Смысл восклицания Александра Христофоровича Бенкендорфа — если оно в самом деле прозвучало — очевиден. О том же говорили и многие петербургские обыватели: сорвавшихся с виселицы надо, согласно всем традициям и законам, освободить от наказания. Многие считали, что законодательство российское запрещает вторично приводить в исполнение смертный приговор. Ошибались, однако. Еще в 1715 году Артикул воинский предписал: «Когда палач к смерти осужденному имеет голову отсечь, а единым разом головы не отсечет, или когда кого имеет повесить, а веревка порветца, и осужденный с виселицы оторветца, и еще жив будет, того ради осужденный несвободен есть, но палач имеет чин свои до тех мест отправлять, пока осужденный живота лишится, и тако приговор исправлен быть может».

…Когда виселица была готова, троих сорвавшихся повесили вторично. Беркопф утверждал, что «операция была повторена… совершенно удачно», однако и здесь имеются другие свидетельства. Анонимный свидетель: «Когда доска была опять поднята, то веревка Пестеля так была длинна, что он носками доставал до помосту, что должно было продлить его мучение, и заметно было некоторое время, что он еще жив. В таком положении они оставались полчаса, доктор, бывший тут, объявил, что преступники умерли».

И еще один вариант, даже страшнее предыдущего: через три четверти часа после повторного повешения «било 6 часов, и тела не смели висеть долее сего срока; сняли, внесли в сарай; но как они еще хрипели, то палачи должны были давить их, затесняя петли руками». До следующей ночи тела были оставлены в помещении, а затем под покровом темноты отвезены для тайного захоронения — по всей видимости, на остров Голодай.

А в изложении Голенищева-Кутузова финал выглядел совершенно благостно: «Экзекуция кончилась с должною тишиною и порядком, как со стороны бывших в строю войск, так со стороны зрителей, которых было немного. По неопытности наших палачей и неуменью устраивать виселицы при первом разе трое, а именно: Рылеев, Каховский и Муравьев — сорвались, но вскоре опять были повешены и получили заслуженную смерть. О чем Вашему Императорскому Величеству всеподданнейше доношу».

Совсем иначе подвел итог казни в своей записной книжке литератор, поэт и друг Пушкина Петр Андреевич Вяземский:

«Пример казней, как необходимый страх для обуздания последователей, есть старый припев, ничего не доказывающий. Когда кровавые фазы Французской революции, видевшей поочередную гибель и жертв, и притеснителей, и мучеников, и мучителей, не служат достаточными возвещениями об угрожающих последствиях, то какую пользу принесет лишняя виселица? Когда страх казни не удерживает руки преступника закоренелого, не пугает алчного и низкого корыстолюбия, то испугает ли он страсть, ослепленную бедственными заблуждениями, вдыхающую в душу необыкновенный пламень и силу, чуждые душе мрачного разбойника, посягающего на вашу жизнь из-за ста рублей».

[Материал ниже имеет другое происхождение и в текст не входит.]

-- ==== Sys2Proof/Machine/Bus.lean ====
section
/-! DEFINITION. How an access of a master to the memories of the map is filtered, checked and performed: partition filters
(R466), powered-down domains (R29), gaps (R36), array-only regions (R136), Map Store rows (R131), tile memories (R138),
XTS regions (R371), and the ECC check of a read (R151, R152). -/

namespace Sys2Proof.Machine

/-- Ports of Map Store (R130); the stream DMA's flag says that the access uses its crypto path (R136). -/
inductive Port where
  | west | north | drainW | drainR
  | dma (crypt : Bool)
  | crop | image | system | maint
  deriving DecidableEq, Repr

/-- Partition `p`. -/
def getP (s : State) (p : Nat) : Part := nth s.parts p {}
/-- The state with a partition replaced. -/
def setP (s : State) (p : Nat) (x : Part) : State := { s with parts := s.parts.set p x }

/-- The partition that owns a resource named by a test on descriptors; a FREE partition owns nothing (R463, R464). -/
def ownerOf (s : State) (f : Part → Bool) : Option Nat :=
  (List.range 8).find? (fun p => (getP s p).st != 0 && f (getP s p))

/-- Owner of a Map Store bank. -/
def bankOwner (s : State) (b : Nat) : Option Nat := ownerOf s (fun x => bitOf x.banks b)
/-- Owner of a host core and of its tile memory 13 + k (R463). -/
def coreOwner (s : State) (k : Nat) : Option Nat := ownerOf s (fun x => bitOf x.cores k)
/-- Owner of a queue. -/
def queueOwner (s : State) (q : Nat) : Option Nat := ownerOf s (fun x => decide (x.qBase ≤ q) && decide (q < x.qBase + x.qCount))

/-- An address range lies in a DRAM region of a partition. -/
def inRegions (x : Part) (a len : Nat) : Bool := x.regions.any (fun r => decide (r.1 ≤ a) && decide (a + len ≤ r.1 + r.2))

/-- Staging buffers of the network ingress engine in tile memory 23. -/
def stageCount : Nat := 42

/-- The partition an engine's tile memory works for, or last worked for (R152): of the engine's item, step or lane, of a codec core's job,
and of the network ingress engine's packet; a core's or pair's tile memory has an owner. -/
def tilePart (s : State) (i : Nat) : Option Nat :=
  if i < 2 then some (getE s 0).part
  else if i = 2 then some (getE s 1).part
  else if i = 3 then some (getE s 6).part
  else if i < 8 then some (getE s (i + 3)).part
  else if i = 8 then some (getE s 11).part
  else if i < 13 then nth s.cdc.prev (i - 9) none
  else if i < 21 then coreOwner s (i - 13)
  else if i < 23 then some 0
  else tabGet s.net.stagePart ((s.net.stage + stageCount - 1) % stageCount) none

/-- The range touches an XTS region or its tag area (R371). -/
def inXts (x : Xts) (a len : Nat) : Bool :=
  (decide (a < x.base + x.size) && decide (x.base < a + len))
    || (decide (a < x.tags + x.size / 8) && decide (x.tags < a + len))

/-- The DRAM check of R36, R369 and R371: the reason code of ADDR_UNREACHABLE, or nothing. `core`: the access comes from
the host-core cluster or Emino. -/
def dramDenied (s : State) (core : Bool) (a len : Nat) (write : Bool) : Option Nat :=
  if !isSet s F.DRC_STAT_READY then some 4
  else if isSet s F.DRC_CFG_INIT ∧ isSet s F.DRC_CFG_IBECC ∧ 0x7C0000000 < a + len then some 2
  else if s.drc.xts.any (fun x => inXts x a len && (!core || (write && x.lock))) then some 3
  else none

/-- The access belongs to the host-core cluster or to Emino (R371). -/
def fromCore (m : Master) : Bool := decide (m.code < 8) || m.secure

/-- A tile memory is the master's own (R138). -/
def ownTile (m : Master) (i : Nat) : Bool :=
  (decide (m.code < 8) && i == 13 + m.code) || (m.code == 8 && i == 21) || (m.code == 9 && i == 22)

/-- The partition filter passes an access to memory (R466). -/
def filterPass (s : State) (m : Master) (a len : Nat) : Bool :=
  isHigh m ||
    match region a with
    | .dram => (getP s m.part).st != 3 && inRegions (getP s m.part) a len
    | .mapStore => (getP s m.part).st != 3 && bankOwner s (mapBank a) == some m.part
    | .tile i => (getP s m.part).st != 3 && tilePart s i == some m.part
    | .ember => m.part == 0
    | _ => true

/-- Ports that an array-only region admits (R136). -/
def aoAllows (port : Port) (write : Bool) : Bool :=
  match port with
  | .west | .north | .drainR => !write
  | .drainW => write
  | .dma c => c
  | .maint => true
  | _ => false

/-- The array-only bit of the region an address of Map Store lies in (R136). -/
def arrayOnly (s : State) (a : Nat) : Bool :=
  let g := (a - mapBase) / 0x100000
  bitOf (getF s (F.MAP_AO_AO (g / 32))) (g % 32)

/-- PART_FILTER, and the log entry of R466. -/
def partFilter (s : State) (m : Master) (kind a data : Nat) : State :=
  rlogAdd (raise s false 0x0102 2 (some m.part) (Config.sourceBlock 0x0102) 0xFFFF [a, m.code, kind]) a m 7 data

/-- Why an access is refused: nothing there or not to be had (R29, R36), the partition filter (R466), or a rule of the
memory itself. -/
inductive Why where
  | unreach | filter | rule
  deriving DecidableEq, Repr

/-- What the checks before an access answer: it passes, it completes without effect in silence, or it is refused. -/
inductive Bus where
  | pass
  | silent
  | refused (s : State) (why : Why)
  deriving DecidableEq, Repr

/-- The address lies in the first 192 KiB of tile memory 21 or 22, which hold the real-time images, and is write-locked against every master
(R444, R446, R447; log entry 241). -/
def tileLocked (s : State) (a : Nat) : Bool :=
  s.emn.locks && match region a with
    | .tile i => (i == 21 || i == 22) && decide (a - tileAddr i < 0x30000)
    | _ => false

/-- The last address of the range lies in the region of the first. -/
def sameRegion (a len : Nat) : Bool :=
  match region a, region (a + len - 1) with
  | .tile i, .tile j => i == j
  | .cs i, .cs j => i == j
  | .dram, .dram | .mapStore, .mapStore | .ember, .ember => true
  | _, _ => false

/-- The checks of an access to Map Store after its filter (R29, R131, R136, R156). `data` is what the log holds of a write (R509). -/
def mapGate (s : State) (m : Master) (port : Port) (a len : Nat) (write : Bool) (data : Nat := 0) : Bus :=
  if !powered s (domQuarter (mapQuarter a)) then .refused (unreachable s m 1 a) .unreach
  else if port ≠ .maint ∧ !isSet s F.MAP_CTL_ENABLE then .silent
  else if port = .system ∧ write ∧ (a % 512 ≠ 0 ∨ len ≠ 512) then
    .refused (raise s false 0x0120 2 (some m.part) 4 0xFFFF []) .rule
  else if arrayOnly s a ∧ aoAllows port write = false then
    .refused (rlogAdd (raise s false 0x0121 2 (some m.part) 4 0xFFFF []) a m 6 data) .rule
  else .pass

/-- The check of a tile memory's power (R27, R29): tile memory 13 + k lies in the domain of host core k, and so on. -/
def tileGate (s : State) (m : Master) (a i : Nat) : Bus :=
  if 13 ≤ i ∧ i < 21 ∧ !powered s (domCore (i - 13)) then .refused (unreachable s m 1 a) .unreach
  else if 4 ≤ i ∧ i < 8 ∧ !powered s (domPipe (i - 4)) then .refused (unreachable s m 1 a) .unreach
  else if i = 8 ∧ !powered s domStereo then .refused (unreachable s m 1 a) .unreach
  else if 9 ≤ i ∧ i < 13 ∧ !powered s domCodec then .refused (unreachable s m 1 a) .unreach
  else .pass

/-- The address lies in a control store. -/
def isCs (a : Nat) : Bool := match region a with
  | .cs _ => true
  | _ => false

/-- A system-port access to a tile memory that R138 does not let the master reach. -/
def tileClosed (m : Master) (port : Port) (a : Nat) (write : Bool) : Bool := match region a with
  | .tile i => port == .system && !(ownTile m i || (!write && isHigh m && decide (3 ≤ i)))
  | _ => false

/-- Every check before an access of `len` bytes at `a` (R35, R36, R466, then the memory's own). `data` is the value written, of
which the register-event log keeps the low 32 bits, or 0 for a read (R509). -/
def busGate (s : State) (m : Master) (port : Port) (a len : Nat) (write : Bool) (data : Nat := 0) : Bus :=
  if !sameRegion a len then .refused (unreachable s m 2 a) .unreach
  else if isCs a then .refused (rlogAdd s a m 5 data) .rule
  else if tileClosed m port a write then .refused (unreachable s m 2 a) .unreach
  else if write && tileLocked s a then .silent
  else if !filterPass s m a len then .refused (partFilter s m (if write then 1 else 0) a data) .filter
  else match region a with
    | .dram => match dramDenied s (fromCore m) a len write with
      | some r => .refused (unreachable s m r a) .unreach
      | none => .pass
    | .mapStore => mapGate s m port a len write data
    | .tile i => tileGate s m a i
    | _ => .pass

/-! ### ECC (R151, R152) -/

/-- The state of a word's check bits (0 good, 1 single-bit, 2 or more uncorrectable). -/
def wordBad (s : State) (a : Nat) : Nat := tabGet s.mapu.bad (a / 8) 0

/-- Words of the row of an address. -/
def rowWords (a : Nat) : List Nat := (List.range 64).map (fun i => a / 512 * 64 + i)

/-- DETAIL[0] of MEM_ECC_UNCORRECTABLE for an address (R526). -/
def eccMem (a : Nat) : Nat :=
  match region a with
  | .mapStore => 256 * mapBank a
  | .tile i => 1 + 256 * i
  | .cs j => 6 + 256 * j
  | _ => 7

/-- Row number of an address in its memory. -/
def eccRow (a : Nat) : Nat :=
  match region a with
  | .mapStore => (a - mapBase) % 0x800000 / 512
  | .tile i => (a - tileAddr i) / 512
  | .cs j => (a - csAddr j) / 512
  | _ => (a - emberBase) / 512

/-- The partition whose data a row holds (R152). -/
def eccPart (s : State) (m : Master) (a : Nat) : Option Nat :=
  match region a with
  | .mapStore => bankOwner s (mapBank a)
  | .tile i => tilePart s i
  | _ => some m.part

/-- Valid tags guard the rows of the tile memories of engines that serve several partitions in turn (R31, R150). -/
def hasTags (i : Nat) : Bool := decide (i < 13) || i == 23

/-- The row of an address has its valid tag clear: it reads zero, and no ECC is checked (R31, R150). -/
def tagClear (s : State) (a : Nat) : Bool :=
  match region a with
  | .tile i => hasTags i && !tabGet s.mapu.tags (a / 512) false
  | _ => false

/-- A write of `n` bytes at `a` sets the valid tags of the rows it touches (R150). -/
def tagsSet (t : Tab Bool) (a n : Nat) : Tab Bool :=
  match region a with
  | .tile i => if hasTags i then
      (List.range ((a + n - 1) / 512 + 1 - a / 512)).foldl (fun t k => tabPut t (a / 512 + k) true false) t else t
  | _ => t

/-- Block index of the memory of an address. -/
def eccBlock (code a : Nat) : Nat :=
  match region a with
  | .mapStore => 4
  | _ => Config.sourceBlock code

/-- The ECC check of a read of the row at `a` (R151, R152): a corrected word schedules its write-back; an uncorrectable one
poisons the row. The flag says that the row is poisoned. Several single-bit words of one row raise MEM_ECC_CORRECTED and count in CORRECTED
once: R151 speaks of a read that finds an error, and does not count the words (log entry 215). -/
def eccRead (s : State) (m : Master) (a : Nat) : State × Bool :=
  if tagClear s a then (s, false)
  else
    let one := (rowWords a).any (fun w => tabGet s.mapu.bad w 0 == 1)
    let s1 := if one then
        let s := raise s false 0x0122 1 none (eccBlock 0x0122 a) 0xFFFF []
        let s := match region a with
          | .mapStore => bump s F.MAP_STAT_CORRECTED 1
          | _ => s
        { s with mapu := { s.mapu with writeBack := (s.mapu.writeBack.filter (· != a / 512)) ++ [a / 512] } }
      else s
    match (List.range 64).find? (fun i => decide (2 ≤ tabGet s.mapu.bad (a / 512 * 64 + i) 0)) with
    | some i => (raise s1 false 0x0123 2 (eccPart s m a) (eccBlock 0x0123 a) 0xFFFF [eccMem a, eccRow a, i, m.code], true)
    | none => (s1, false)

/-- Memory written: the words written whole take fresh check bits (R152), a write-back of a row of Map Store or a tile
memory that was pending is cancelled (R151), and the valid tags of the rows are set (R150). -/
def memPut (s : State) (a : Nat) (bs : Bytes) : State :=
  let w0 := (a + 7) / 8
  let w1 := (a + bs.length) / 8
  { s with mem := memWrite s.mem a bs,
           mapu := { s.mapu with bad := tabDrop s.mapu.bad w0 (w1 - w0), tags := tagsSet s.mapu.tags a bs.length,
                                 writeBack := s.mapu.writeBack.filter (fun r => !(decide (a / 512 ≤ r) && decide (r ≤ (a + bs.length - 1) / 512))) } }

/-- A range of memory loses its contents, and its rows hold zero data with a good check (R30); so do rows whose valid tags are
cleared (R31, R150). -/
def zeroMem (s : State) (a n : Nat) : State :=
  let wb := s.mapu.writeBack.filter (fun r => !(decide (a / 512 ≤ r) && decide (r < (a + n) / 512)))
  let u := { s.mapu with bad := tabDrop s.mapu.bad (a / 8) (n / 8), writeBack := wb }
  { s with mem := tabDrop s.mem a n, mapu := u }

/-- The valid tags of rows are cleared (R31, R150): a range of tile memory reads zero from then on. -/
def clearRows (s : State) (a n : Nat) : State :=
  let s := zeroMem s a n
  { s with mapu := { s.mapu with tags := tabDrop s.mapu.tags (a / 512) (n / 512) } }

/-- A tile memory's valid tags are cleared (R31). -/
def clearTile (s : State) (i : Nat) : State := clearRows s (tileAddr i) tileBytes

/-- The words of the 64-byte blocks of DRAM that a range touches (R369). -/
def blockWords (a n : Nat) : List Nat := (linesOf a n).flatMap (fun l => (List.range 8).map (fun i => l / 8 + i))

/-- A stored error of the block at `a` under in-band ECC (R369): 1 correctable, 2 not. -/
def markBlock (s : State) (a v : Nat) : State :=
  if isSet s F.DRC_CFG_IBECC then
    { s with mapu := { s.mapu with bad := (blockWords a 1).foldl (fun t w => tabPut t w v 0) s.mapu.bad } }
  else s

/-- The in-band ECC check of a DRAM read (R369, R370): a corrected block is written back; an uncorrectable one poisons the data. -/
def dramEcc (s : State) (m : Master) (a n : Nat) : State × Bool :=
  if !isSet s F.DRC_CFG_IBECC then (s, false)
  else
    let ws := blockWords a n
    let s := if ws.any (fun w => tabGet s.mapu.bad w 0 == 1) then
        raise { s with mapu := { s.mapu with bad := s.mapu.bad.filter (fun x => !(x.2 == 1 && ws.contains x.1)) } } false 0x0164 1 none
          drcBlock 0xFFFF []
      else s
    if ws.any (fun w => decide (2 ≤ tabGet s.mapu.bad w 0)) then
      (raise s false 0x0165 2 (some m.part) drcBlock 0xFFFF [a, (dramPos s a).ch, m.code], true)
    else (s, false)

/-- What a read answers: the state, the bytes (zero where the access had no effect), whether it was performed, and whether
the row it read is poisoned. -/
structure BusRd where
  s : State
  data : Bytes
  ok : Bool
  poison : Bool := false
  why : Option Why := none
  deriving DecidableEq, Repr

/-- A read of `len` bytes, which lie in one row of Map Store or a tile memory where they lie in one of those. -/
def busRead (s : State) (m : Master) (port : Port) (a len : Nat) : BusRd :=
  match busGate s m port a len false with
  | .refused s' y => ⟨s', List.replicate len 0, false, false, some y⟩
  | .silent => ⟨s, List.replicate len 0, false, false, none⟩
  | .pass =>
    let r := match region a with
      | .mapStore | .tile _ | .ember => eccRead s m a
      | .dram => dramEcc s m a len
      | _ => (s, false)
    ⟨r.1, memRead s.mem a len, true, r.2, none⟩

/-- A write; with it, why it was refused, if it was. -/
def busWrite (s : State) (m : Master) (port : Port) (a : Nat) (bs : Bytes) : State × Option Why :=
  match busGate s m port a bs.length true (leVal (bs.take 4)) with
  | .refused s' y => (s', some y)
  | .silent => (s, none)
  | .pass => (memPut s a bs, none)

end Sys2Proof.Machine
end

Ответ самого Вяземского более чем понятен: нет, не испугает.


Глава 11

«За следующие токмо преступления». Страшное слово «шпицрутены». «Мудрые, чадолюбивые правители России отменили смертную казнь, говорили в публике, но злость или раболепство заменило это благодетельное постановление шпицрутенами, которые в большом количестве делаются сторицею ужаснее смертной казни».

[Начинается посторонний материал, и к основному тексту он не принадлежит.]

/-- RAW_RELEASE_NOTICE. -/
def execRawReleaseNotice (s : State) : Host.Outcome State Fault Refusal := .next (releaseNotice s)

/-! ### CAM_CTL (R292, R307, R308) -/

/-- LANES and RATE of a port's configuration are supported (R288, R308). -/
def portCfgOk (s : State) (n : Nat) : Bool :=
  let c := getF s (F.CAM_PORT_CFG_PHY n) == 1
  let l := getF s (F.CAM_PORT_CFG_LANES n)
  let r := 2 * getF s (F.CAM_PORT_CFG_RATE n)
  decide (1 ≤ l) && decide (l ≤ if c then 3 else 4) && (if c then decide (500 ≤ r) && decide (r ≤ 6000) else decide (80 ≤ r) && decide (r ≤ 4500))

/-- A pixel data type of R288. -/
def pixelDt (d : Nat) : Bool := [0x2A, 0x2B, 0x2C, 0x2D, 0x2E, 0x1E, 0x24].contains d || (decide (0x30 ≤ d) && decide (d ≤ 0x37))

/-- The enabled contexts. -/
def enabledCtxs (s : State) : List Nat := (List.range 16).filter (ctxOn s)

/-- An enable of a context is refused (R292). -/
def ctxRefused (s : State) (c : Nat) : Bool :=
  let r := camRec s c
  let others := (enabledCtxs s).filter (· != c)
  cDelay r == 0 || decide (0x40 ≤ cFlags r) || decide (0x40 ≤ leAt r 1 1) || leAt r 28 4 != 0 || !pixelDt (cDt r)
    || decide (8192 < cRbBase r + cRbRows r)
    || others.any (fun o => let q := camRec s o
        decide (cRbBase q < cRbBase r + cRbRows r) && decide (cRbBase r < cRbBase q + cRbRows q))
    || decide (cRbRows r < cAdmit r) || decide (cRbRows r < cLineRows r)
    || others.any (fun o => let q := camRec s o
        cPort q == cPort r && cVc q == cVc r && cDt q == cDt r)
    || decide (8 ≤ (others.filter (fun o => cPort (camRec s o) == cPort r)).length)
    || !bitOf (getF s F.CAM_CTL_PORT_EN) (cPort r)

/-- Port `n` is enabled, or refused, or its open frames are closed as TRUNCATED. -/
def portEn (v : Nat) (s : State) (n : Nat) : State :=
  let cur := getF s F.CAM_CTL_PORT_EN
  if bitOf v n = bitOf cur n then s
  else if bitOf v n then
    (if portCfgOk s n then setF s F.CAM_CTL_PORT_EN (setBit cur n) else setF s F.CAM_STAT_CTX_REFUSED 1)
  else ((List.range 16).filter (fun c => cPort (camRec s c) == n)).foldl (fun s c => closeFrame s c 2)
    (setF (setF s F.CAM_CTL_PORT_EN (clearBit cur n)) F.CAM_STAT_LINK_UP (clearBit (getF s F.CAM_STAT_LINK_UP) n))

/-- Context `c` is disabled: its open frame is closed as TRUNCATED, and its posted sets are discarded. -/
def ctxOff (v : Nat) (s : State) (c : Nat) : State :=
  let cur := getF s F.CAM_CTL_CTX_EN
  if bitOf v c ∨ bitOf cur c = false then s
  else
    let s := closeFrame (setF s F.CAM_CTL_CTX_EN (clearBit cur c)) c 2
    let s := setC s c { getC s c with posted := [], blank := none, lastFs := none, interval := none }
    { s with cam := { s.cam with run := s.cam.run.map (fun r => if r.any (fun r => r.ctx == c && r.hold == 2) then none else r) } }

/-- Context `c` is enabled, or refused (R292): its frame counter restarts, and the sets issued so far are in force. -/
def ctxUp (v : Nat) (s : State) (c : Nat) : State :=
  let cur := getF s F.CAM_CTL_CTX_EN
  if bitOf v c = false ∨ bitOf cur c then s
  else if ctxRefused s c then setF s F.CAM_STAT_CTX_REFUSED 1
  else
    let x := getC s c
    setC (setF s F.CAM_CTL_CTX_EN (setBit cur c)) c
      { x with counter := 0, next := 0, cur := none, epochs := x.epochs.map (fun e => { e with from_ := 0, split := 0 }) }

Экзекуция над декабристами потрясла петербургское общество и даже императора Николая I надолго отвадила от самой мысли о проведении смертных казней в столице. Но тем не менее, когда шесть лет спустя создавался Свод законов 1832 года, место смертной казни было отведено вполне определенное: «Казнь смертная, за разные преступления в прежних законах положенная и по указам 1753 и 1754 гг. другими наказаниями замененная, с того времени определяется действующими ныне законами за следующие токмо преступления:

1) за преступления против первых двух пунктов, когда оные по особенной их важности предаются рассмотрению и решению верховного уголовного суда;

2) за нарушение карантинных правил по приговору военного суда;

3) за воинские преступления, в уставе военно-уголовном означенные».

Под первыми двумя пунктами имелись в виду — согласно традициям петровского еще законодательства — посягательство на здоровье и честь государя императора, а также бунт и измена.

Никаких уголовных преступлений, иными словами, только преступления государственные или военные.

Смертных казней до конца правления Николая I в Петербурге больше не было, однако смертоносные наказания процветали. Прозвище Николай Палкин император получил неспроста: хотя кнут постепенно сходил на нет, его место в негласной николаевской табели о рангах заняло орудие не менее грозное — шпицрутены, внедренные на Руси Петром I. С виду это были всего лишь гибкие прутья длиной чуть меньше метра и толщиной в палец, очищенные от листьев и веточек, однако разрушительная их сила была огромна. Мемуарист вспоминал, как наказывали шпицрутенами студента Медикохирургической академии Ивана Сочинского: «У несчастного Сочинского, умершего под ударами, оказались пробиты междуреберные мышцы до самой грудной плевры, которая была видна и в некоторых местах разрушена до самого легкого».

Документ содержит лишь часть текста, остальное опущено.